> PROMPT
Transcribe only part of the material below: the lines from the one containing "if_true, and_true, rd_bump]" through the one containing "(hsticky : r ≠", inclusive, exactly as written.
________
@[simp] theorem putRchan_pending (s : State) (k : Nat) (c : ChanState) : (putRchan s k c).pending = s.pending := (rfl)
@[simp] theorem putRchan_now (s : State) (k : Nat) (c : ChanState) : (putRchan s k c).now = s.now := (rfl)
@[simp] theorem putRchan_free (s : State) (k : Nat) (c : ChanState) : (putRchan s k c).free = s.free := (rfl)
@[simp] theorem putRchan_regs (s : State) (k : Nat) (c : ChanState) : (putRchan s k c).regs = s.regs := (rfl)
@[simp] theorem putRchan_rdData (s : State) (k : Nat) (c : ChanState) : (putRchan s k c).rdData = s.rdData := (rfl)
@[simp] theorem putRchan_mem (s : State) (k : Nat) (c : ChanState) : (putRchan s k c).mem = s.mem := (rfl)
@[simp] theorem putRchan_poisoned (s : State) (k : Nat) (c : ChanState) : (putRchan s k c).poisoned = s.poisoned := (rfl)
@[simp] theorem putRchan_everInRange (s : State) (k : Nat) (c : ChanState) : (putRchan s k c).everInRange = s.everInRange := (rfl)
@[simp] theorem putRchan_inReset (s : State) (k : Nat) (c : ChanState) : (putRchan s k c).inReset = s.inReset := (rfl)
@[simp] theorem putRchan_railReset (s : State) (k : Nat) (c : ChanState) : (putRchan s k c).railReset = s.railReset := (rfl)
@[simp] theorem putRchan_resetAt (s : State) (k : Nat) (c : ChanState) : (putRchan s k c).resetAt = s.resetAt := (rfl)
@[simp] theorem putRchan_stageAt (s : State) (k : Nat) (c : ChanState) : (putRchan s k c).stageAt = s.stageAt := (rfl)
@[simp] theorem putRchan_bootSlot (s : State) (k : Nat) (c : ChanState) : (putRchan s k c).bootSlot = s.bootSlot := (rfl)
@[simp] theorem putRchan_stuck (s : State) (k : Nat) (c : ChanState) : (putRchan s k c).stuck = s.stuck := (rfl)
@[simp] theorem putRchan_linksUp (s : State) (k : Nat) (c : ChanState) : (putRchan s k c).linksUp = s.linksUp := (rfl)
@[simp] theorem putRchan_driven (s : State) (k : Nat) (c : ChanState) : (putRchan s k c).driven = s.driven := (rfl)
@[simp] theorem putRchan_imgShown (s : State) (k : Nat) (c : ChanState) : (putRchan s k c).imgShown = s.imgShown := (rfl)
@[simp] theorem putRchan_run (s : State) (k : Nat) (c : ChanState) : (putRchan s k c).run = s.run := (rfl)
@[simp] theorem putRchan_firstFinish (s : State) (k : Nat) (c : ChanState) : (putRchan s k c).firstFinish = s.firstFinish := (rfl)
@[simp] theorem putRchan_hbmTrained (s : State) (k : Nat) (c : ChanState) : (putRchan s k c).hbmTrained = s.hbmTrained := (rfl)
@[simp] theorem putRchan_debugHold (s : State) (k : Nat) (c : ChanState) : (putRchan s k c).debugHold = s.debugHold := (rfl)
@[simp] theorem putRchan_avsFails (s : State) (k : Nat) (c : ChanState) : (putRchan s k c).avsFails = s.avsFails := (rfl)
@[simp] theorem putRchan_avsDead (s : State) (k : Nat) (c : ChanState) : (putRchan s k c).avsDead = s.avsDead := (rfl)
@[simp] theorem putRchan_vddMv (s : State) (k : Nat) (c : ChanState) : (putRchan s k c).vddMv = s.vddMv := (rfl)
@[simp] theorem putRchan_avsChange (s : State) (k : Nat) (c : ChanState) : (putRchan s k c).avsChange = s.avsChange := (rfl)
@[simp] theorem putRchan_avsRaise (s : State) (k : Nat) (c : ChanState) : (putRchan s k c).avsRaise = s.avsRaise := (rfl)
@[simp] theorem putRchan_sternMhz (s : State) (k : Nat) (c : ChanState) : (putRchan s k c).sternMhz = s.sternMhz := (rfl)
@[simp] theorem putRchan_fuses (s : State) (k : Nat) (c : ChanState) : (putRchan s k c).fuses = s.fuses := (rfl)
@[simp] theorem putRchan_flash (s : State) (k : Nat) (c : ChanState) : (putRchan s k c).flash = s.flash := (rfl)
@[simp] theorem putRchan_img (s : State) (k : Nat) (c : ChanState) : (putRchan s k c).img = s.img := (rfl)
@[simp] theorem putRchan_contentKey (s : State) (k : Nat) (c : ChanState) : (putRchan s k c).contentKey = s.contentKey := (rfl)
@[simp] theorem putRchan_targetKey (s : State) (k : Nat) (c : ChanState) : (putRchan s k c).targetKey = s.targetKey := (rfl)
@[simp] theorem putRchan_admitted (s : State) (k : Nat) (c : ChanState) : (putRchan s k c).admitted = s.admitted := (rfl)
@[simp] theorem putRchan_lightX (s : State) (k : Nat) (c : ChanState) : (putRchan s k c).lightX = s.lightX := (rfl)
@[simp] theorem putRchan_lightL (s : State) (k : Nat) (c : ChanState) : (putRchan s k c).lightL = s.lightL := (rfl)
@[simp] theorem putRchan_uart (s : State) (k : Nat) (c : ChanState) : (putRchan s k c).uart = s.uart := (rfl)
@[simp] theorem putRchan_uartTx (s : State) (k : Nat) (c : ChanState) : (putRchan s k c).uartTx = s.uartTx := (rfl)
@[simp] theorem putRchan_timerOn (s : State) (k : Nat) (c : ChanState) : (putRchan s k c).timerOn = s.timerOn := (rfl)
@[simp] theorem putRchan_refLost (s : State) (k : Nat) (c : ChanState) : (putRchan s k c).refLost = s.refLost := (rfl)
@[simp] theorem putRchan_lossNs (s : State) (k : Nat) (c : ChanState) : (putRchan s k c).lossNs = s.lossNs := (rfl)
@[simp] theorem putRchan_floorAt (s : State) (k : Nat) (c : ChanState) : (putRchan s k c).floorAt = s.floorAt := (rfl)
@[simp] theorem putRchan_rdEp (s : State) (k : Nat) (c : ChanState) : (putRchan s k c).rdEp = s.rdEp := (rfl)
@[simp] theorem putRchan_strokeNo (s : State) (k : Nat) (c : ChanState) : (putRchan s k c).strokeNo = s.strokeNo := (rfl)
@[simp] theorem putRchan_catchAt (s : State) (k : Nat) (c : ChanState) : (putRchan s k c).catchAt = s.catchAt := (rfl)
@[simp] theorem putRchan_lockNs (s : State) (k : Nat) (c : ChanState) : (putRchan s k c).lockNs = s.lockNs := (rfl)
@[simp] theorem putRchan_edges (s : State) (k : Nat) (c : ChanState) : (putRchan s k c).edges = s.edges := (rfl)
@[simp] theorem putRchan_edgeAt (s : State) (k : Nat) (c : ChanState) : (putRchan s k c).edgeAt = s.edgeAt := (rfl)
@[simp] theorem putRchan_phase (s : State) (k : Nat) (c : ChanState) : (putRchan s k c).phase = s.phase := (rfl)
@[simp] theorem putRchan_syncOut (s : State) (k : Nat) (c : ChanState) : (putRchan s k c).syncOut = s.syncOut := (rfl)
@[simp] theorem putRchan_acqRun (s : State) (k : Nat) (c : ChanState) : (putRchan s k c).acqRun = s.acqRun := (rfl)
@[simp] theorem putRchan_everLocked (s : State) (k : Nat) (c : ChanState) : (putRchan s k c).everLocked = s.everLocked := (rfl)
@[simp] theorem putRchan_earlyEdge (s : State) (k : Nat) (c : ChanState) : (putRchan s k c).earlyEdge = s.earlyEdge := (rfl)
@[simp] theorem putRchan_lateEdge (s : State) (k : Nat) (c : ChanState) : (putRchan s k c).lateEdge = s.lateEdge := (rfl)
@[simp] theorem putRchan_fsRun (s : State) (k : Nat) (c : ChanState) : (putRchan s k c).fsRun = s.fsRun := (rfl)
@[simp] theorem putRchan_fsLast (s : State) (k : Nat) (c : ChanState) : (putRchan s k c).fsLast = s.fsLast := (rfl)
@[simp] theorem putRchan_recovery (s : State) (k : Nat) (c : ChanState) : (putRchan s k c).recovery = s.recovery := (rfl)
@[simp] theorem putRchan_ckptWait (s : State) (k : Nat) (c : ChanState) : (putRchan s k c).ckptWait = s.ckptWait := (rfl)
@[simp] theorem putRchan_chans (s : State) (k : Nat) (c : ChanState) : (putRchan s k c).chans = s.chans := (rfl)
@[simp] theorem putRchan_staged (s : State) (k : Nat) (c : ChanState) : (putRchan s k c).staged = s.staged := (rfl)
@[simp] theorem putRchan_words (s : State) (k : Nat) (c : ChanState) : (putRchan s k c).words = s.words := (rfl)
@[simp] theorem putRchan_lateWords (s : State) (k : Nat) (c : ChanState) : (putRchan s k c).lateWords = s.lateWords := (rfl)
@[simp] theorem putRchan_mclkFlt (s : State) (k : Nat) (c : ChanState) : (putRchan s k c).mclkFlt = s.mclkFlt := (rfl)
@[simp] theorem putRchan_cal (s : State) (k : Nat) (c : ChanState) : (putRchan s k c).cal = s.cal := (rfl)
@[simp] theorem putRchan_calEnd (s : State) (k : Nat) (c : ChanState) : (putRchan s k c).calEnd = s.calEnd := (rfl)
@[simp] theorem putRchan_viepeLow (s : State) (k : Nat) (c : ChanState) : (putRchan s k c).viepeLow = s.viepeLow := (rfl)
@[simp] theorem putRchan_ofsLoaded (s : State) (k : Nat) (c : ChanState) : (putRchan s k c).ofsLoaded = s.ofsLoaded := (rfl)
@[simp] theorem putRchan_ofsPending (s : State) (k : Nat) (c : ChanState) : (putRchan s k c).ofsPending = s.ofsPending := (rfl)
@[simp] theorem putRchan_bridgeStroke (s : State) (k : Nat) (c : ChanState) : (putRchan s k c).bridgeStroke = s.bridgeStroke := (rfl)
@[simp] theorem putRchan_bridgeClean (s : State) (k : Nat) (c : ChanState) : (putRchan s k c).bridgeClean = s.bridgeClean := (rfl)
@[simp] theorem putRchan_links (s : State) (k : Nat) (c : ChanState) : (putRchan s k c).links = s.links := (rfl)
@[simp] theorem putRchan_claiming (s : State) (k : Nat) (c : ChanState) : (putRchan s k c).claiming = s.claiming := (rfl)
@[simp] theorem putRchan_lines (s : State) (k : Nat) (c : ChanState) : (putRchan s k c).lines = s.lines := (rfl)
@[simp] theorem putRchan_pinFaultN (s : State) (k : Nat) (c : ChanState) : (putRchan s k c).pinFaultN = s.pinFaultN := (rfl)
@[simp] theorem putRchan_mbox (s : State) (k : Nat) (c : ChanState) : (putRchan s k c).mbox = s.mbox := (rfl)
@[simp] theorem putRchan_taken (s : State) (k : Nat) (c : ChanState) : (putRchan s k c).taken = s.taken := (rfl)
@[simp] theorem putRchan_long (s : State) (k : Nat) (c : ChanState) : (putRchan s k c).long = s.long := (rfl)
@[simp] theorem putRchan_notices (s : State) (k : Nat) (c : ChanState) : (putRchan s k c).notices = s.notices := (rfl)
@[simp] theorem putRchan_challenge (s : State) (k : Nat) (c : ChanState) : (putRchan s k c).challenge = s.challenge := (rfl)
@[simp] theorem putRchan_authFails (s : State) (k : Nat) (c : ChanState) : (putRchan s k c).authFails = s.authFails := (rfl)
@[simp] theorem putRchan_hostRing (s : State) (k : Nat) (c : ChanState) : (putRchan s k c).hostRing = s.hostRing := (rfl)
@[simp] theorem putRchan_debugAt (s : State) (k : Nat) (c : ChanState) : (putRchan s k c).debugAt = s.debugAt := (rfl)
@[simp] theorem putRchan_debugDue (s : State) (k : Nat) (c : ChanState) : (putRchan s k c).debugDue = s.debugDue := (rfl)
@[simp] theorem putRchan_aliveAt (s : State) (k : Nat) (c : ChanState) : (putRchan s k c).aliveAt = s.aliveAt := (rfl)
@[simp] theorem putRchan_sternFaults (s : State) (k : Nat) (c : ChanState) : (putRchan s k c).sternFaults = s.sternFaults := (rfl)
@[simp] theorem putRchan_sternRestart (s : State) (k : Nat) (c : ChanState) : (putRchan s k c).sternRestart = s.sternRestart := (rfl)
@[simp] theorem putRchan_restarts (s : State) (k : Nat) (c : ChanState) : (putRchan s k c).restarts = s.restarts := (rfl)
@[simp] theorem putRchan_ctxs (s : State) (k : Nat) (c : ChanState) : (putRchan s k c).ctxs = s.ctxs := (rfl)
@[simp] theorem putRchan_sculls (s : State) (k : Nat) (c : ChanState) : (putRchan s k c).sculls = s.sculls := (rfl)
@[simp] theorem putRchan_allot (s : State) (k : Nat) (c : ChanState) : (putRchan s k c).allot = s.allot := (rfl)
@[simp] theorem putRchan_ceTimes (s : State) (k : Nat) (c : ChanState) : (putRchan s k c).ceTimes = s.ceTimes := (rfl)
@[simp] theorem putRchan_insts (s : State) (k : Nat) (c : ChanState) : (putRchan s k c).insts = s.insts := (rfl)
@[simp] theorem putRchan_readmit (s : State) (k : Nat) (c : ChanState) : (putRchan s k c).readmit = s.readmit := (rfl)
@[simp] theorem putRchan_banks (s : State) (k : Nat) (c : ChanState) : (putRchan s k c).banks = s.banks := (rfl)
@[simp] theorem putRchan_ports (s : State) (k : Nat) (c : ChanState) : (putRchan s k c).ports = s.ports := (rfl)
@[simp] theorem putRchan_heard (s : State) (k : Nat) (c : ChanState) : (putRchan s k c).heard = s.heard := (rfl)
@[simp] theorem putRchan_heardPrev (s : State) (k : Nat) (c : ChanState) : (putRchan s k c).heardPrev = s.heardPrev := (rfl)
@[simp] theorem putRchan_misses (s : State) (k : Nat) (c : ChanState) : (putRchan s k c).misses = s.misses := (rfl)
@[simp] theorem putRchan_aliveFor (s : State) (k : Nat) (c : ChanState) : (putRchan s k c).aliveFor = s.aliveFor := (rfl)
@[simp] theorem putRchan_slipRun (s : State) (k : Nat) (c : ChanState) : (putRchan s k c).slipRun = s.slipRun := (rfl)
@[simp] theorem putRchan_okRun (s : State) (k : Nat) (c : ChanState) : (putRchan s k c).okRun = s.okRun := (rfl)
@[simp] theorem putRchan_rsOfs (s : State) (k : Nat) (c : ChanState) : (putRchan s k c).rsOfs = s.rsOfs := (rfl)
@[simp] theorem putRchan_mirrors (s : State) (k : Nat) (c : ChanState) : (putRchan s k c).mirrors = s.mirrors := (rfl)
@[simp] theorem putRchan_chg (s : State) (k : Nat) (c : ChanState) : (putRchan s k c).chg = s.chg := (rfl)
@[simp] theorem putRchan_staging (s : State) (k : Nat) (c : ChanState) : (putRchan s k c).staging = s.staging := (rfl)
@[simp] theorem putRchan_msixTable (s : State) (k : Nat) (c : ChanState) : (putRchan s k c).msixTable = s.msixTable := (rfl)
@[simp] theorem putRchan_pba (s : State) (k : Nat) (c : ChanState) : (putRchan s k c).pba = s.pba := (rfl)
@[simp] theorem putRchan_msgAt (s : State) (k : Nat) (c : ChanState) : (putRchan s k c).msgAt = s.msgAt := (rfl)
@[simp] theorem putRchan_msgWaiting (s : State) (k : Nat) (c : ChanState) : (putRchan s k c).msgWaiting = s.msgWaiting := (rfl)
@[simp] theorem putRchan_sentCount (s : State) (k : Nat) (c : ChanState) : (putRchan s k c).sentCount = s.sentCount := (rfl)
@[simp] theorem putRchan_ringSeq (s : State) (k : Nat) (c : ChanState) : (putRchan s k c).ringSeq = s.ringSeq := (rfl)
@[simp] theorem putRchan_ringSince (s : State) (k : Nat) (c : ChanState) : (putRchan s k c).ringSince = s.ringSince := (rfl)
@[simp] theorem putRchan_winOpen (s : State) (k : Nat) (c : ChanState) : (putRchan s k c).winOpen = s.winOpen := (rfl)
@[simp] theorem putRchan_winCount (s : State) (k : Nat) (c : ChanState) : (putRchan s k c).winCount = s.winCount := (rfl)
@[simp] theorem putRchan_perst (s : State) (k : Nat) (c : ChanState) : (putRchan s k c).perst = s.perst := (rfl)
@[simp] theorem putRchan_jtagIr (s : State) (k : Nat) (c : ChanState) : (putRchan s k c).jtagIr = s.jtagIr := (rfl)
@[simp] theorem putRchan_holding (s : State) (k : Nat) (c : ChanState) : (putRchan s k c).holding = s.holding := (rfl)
________
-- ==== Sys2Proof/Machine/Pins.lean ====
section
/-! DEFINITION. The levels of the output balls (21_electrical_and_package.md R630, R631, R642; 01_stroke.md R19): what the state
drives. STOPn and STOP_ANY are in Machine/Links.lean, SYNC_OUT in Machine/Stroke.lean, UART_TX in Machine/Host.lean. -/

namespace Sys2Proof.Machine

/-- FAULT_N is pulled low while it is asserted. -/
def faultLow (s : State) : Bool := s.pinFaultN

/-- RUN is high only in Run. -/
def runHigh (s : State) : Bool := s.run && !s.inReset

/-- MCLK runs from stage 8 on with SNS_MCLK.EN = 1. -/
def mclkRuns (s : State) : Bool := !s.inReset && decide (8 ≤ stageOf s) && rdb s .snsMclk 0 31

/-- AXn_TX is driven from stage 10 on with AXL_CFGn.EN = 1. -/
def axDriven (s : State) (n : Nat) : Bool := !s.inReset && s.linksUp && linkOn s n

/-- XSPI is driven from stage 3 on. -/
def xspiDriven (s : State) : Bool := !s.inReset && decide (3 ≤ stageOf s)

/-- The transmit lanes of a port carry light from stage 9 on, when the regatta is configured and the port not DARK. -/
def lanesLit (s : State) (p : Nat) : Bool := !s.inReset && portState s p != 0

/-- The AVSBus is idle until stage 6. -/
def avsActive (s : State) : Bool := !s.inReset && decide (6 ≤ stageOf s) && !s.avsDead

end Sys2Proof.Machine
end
________
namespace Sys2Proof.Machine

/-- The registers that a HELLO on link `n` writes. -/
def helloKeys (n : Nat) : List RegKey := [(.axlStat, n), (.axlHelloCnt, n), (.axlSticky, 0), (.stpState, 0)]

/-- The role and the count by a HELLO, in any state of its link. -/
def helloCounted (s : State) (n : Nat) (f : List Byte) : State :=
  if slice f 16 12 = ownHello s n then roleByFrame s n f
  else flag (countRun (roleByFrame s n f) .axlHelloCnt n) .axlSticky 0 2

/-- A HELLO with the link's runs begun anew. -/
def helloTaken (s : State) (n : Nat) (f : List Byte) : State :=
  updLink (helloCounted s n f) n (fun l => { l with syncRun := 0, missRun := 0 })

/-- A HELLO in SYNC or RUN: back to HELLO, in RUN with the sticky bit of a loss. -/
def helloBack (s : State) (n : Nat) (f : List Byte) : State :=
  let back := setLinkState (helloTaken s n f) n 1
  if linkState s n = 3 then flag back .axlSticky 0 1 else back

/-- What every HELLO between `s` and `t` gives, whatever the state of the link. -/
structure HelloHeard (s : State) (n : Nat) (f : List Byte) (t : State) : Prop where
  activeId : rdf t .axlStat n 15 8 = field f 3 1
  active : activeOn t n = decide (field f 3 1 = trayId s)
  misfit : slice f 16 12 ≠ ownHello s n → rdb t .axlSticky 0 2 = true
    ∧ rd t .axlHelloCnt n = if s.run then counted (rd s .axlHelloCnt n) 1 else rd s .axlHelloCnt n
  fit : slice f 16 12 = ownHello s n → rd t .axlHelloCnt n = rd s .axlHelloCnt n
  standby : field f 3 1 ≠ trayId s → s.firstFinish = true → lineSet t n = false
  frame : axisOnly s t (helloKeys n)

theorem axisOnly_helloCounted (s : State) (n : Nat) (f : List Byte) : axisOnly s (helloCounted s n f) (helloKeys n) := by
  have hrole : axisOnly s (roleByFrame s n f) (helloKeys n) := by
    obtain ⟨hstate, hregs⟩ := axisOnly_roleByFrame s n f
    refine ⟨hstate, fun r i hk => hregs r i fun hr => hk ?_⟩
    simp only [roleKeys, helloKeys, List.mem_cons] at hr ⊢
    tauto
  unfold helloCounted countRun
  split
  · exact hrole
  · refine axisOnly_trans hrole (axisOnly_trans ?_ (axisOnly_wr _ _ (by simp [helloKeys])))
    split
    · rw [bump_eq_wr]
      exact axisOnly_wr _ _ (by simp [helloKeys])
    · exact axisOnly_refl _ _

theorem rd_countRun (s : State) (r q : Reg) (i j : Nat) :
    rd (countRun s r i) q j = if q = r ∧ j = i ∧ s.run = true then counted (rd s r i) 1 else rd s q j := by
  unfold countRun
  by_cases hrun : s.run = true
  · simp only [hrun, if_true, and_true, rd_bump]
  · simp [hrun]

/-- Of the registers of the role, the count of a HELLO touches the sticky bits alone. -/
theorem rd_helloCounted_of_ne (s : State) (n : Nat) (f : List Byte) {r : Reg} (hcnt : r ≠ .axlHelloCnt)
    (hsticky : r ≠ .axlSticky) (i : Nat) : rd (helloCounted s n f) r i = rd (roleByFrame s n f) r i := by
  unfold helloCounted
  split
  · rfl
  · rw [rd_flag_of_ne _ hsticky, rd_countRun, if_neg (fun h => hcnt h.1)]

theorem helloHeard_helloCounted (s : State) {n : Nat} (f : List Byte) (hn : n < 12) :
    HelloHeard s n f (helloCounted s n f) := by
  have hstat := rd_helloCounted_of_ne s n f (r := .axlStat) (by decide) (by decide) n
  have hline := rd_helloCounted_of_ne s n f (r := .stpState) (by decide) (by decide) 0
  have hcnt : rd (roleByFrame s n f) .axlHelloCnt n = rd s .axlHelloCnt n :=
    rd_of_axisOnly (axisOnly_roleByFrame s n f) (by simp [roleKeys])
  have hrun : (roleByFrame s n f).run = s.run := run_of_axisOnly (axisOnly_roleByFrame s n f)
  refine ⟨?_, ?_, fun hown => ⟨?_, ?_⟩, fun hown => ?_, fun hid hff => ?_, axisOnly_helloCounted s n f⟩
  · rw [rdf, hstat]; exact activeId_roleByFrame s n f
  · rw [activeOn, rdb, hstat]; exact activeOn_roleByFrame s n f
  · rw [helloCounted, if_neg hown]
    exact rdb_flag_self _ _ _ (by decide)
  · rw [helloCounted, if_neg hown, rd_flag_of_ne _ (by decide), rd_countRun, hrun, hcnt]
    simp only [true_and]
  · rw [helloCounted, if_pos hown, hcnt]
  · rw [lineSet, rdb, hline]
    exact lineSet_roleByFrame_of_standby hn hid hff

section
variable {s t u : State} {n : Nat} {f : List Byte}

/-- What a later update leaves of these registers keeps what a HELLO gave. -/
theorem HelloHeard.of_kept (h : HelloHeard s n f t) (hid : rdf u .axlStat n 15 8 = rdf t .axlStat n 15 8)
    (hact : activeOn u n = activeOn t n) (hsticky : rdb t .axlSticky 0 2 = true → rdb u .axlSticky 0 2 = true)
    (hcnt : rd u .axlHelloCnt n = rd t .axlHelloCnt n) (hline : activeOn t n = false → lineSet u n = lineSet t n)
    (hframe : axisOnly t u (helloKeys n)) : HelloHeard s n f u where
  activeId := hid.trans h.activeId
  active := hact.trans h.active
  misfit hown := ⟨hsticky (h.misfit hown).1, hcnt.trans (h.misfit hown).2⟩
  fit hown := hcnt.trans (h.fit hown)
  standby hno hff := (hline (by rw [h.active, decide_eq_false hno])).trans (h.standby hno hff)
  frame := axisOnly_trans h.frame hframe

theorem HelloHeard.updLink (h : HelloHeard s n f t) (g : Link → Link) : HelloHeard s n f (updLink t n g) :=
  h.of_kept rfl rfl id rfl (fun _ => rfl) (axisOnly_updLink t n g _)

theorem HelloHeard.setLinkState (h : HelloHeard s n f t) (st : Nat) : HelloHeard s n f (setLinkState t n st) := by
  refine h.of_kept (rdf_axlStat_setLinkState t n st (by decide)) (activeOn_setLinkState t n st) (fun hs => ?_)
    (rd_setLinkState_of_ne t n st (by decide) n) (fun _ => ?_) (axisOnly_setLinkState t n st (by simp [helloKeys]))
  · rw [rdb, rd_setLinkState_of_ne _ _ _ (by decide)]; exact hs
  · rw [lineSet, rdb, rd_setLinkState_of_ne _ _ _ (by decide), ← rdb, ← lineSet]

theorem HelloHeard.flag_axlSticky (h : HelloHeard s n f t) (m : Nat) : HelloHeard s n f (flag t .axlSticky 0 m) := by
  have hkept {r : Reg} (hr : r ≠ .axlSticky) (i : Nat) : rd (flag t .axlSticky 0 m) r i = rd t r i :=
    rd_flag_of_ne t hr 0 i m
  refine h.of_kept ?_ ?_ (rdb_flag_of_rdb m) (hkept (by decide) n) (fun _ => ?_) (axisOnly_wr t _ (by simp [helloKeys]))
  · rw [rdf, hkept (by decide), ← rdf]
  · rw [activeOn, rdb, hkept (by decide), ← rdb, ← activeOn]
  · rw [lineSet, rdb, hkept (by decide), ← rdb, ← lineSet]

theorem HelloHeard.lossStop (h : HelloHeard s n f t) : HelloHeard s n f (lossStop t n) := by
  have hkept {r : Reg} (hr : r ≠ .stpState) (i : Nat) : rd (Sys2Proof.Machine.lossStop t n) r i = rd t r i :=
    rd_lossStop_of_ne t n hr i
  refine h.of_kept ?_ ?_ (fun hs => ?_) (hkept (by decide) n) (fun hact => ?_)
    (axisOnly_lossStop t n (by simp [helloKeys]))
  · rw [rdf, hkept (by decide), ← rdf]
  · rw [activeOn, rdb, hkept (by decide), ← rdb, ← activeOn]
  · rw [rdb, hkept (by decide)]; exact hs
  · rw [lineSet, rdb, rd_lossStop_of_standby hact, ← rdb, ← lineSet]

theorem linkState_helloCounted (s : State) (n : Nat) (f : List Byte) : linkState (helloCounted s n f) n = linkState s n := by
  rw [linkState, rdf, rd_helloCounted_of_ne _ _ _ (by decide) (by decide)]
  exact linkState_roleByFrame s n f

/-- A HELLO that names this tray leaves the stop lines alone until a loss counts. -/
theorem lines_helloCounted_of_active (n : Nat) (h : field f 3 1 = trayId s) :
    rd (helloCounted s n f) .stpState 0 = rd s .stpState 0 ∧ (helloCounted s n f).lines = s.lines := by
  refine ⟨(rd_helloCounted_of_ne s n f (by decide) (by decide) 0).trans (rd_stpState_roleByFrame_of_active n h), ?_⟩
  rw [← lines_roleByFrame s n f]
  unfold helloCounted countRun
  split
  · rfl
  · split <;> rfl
________
> EXERCISE SOLUTION
  · simp only [hrun, if_true, and_true, rd_bump]
  · simp [hrun]

/-- Of the registers of the role, the count of a HELLO touches the sticky bits alone. -/
theorem rd_helloCounted_of_ne (s : State) (n : Nat) (f : List Byte) {r : Reg} (hcnt : r ≠ .axlHelloCnt)
    (hsticky : r ≠ .axlSticky) (i : Nat) : rd (helloCounted s n f) r i = rd (roleByFrame s n f) r i := by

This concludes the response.